[Data entries]
/-- A mirror pass begins where none runs, the mirror device has trained and any report has been written. -/
def Chip.passBegins (d : Chip) : Chip :=
  match d.led.mirrorDev, d.led.pass with
  | some k, none =>
    if !d.mirrorUp k ∨ !d.led.checked ∨ d.led.lost then d
    else
      let l : Ledger := { d.led with
        pass := some d.led.items, passTick := d.tick, passHead := d.rg Reg.GLB_LEDGER_HEAD.HEAD, passLow := d.rg Reg.GLB_LEDGER_LOW.LOW }
      { d with led := l }.sr Reg.GLB_LEDGER_STATE.MIRROR 1
  | _, _ => d

/-- LEDGER_PUBLISH: the two marks, the pass, and what waits for GLB_LEDGER_LOW (R227, R248, R291). -/
def ledgerPublish (d : Chip) : Chip :=
  if !d.pwr.refclk ∨ !d.clocked 0 ∨ d.hub.inReset then d
  else d.atCycle 4 fun d =>
    let d := (d.sr Reg.GLB_LEDGER_HEAD.HEAD (d.led.nextSeq - 1)).sr Reg.GLB_LEDGER_LOW.LOW d.ledgerLow
    d.passBegins.freeSlots.kvPublish d.ledgerLow

def execLedgerPublish (s : State) : Out := s.on ledgerPublish

end Sys2Proof.Machine
end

Exercise details - What you give back should be only the lines of the records above, starting at the line with "some k, none =>" and ending at the line with "if !d.pwr.refclk ∨", restated word for word.

Solution to the problem -
  | some k, none =>
    if !d.mirrorUp k ∨ !d.led.checked ∨ d.led.lost then d
    else
      let l : Ledger := { d.led with
        pass := some d.led.items, passTick := d.tick, passHead := d.rg Reg.GLB_LEDGER_HEAD.HEAD, passLow := d.rg Reg.GLB_LEDGER_LOW.LOW }
      { d with led := l }.sr Reg.GLB_LEDGER_STATE.MIRROR 1
  | _, _ => d

/-- LEDGER_PUBLISH: the two marks, the pass, and what waits for GLB_LEDGER_LOW (R227, R248, R291). -/
def ledgerPublish (d : Chip) : Chip :=
  if !d.pwr.refclk ∨ !d.clocked 0 ∨ d.hub.inReset then d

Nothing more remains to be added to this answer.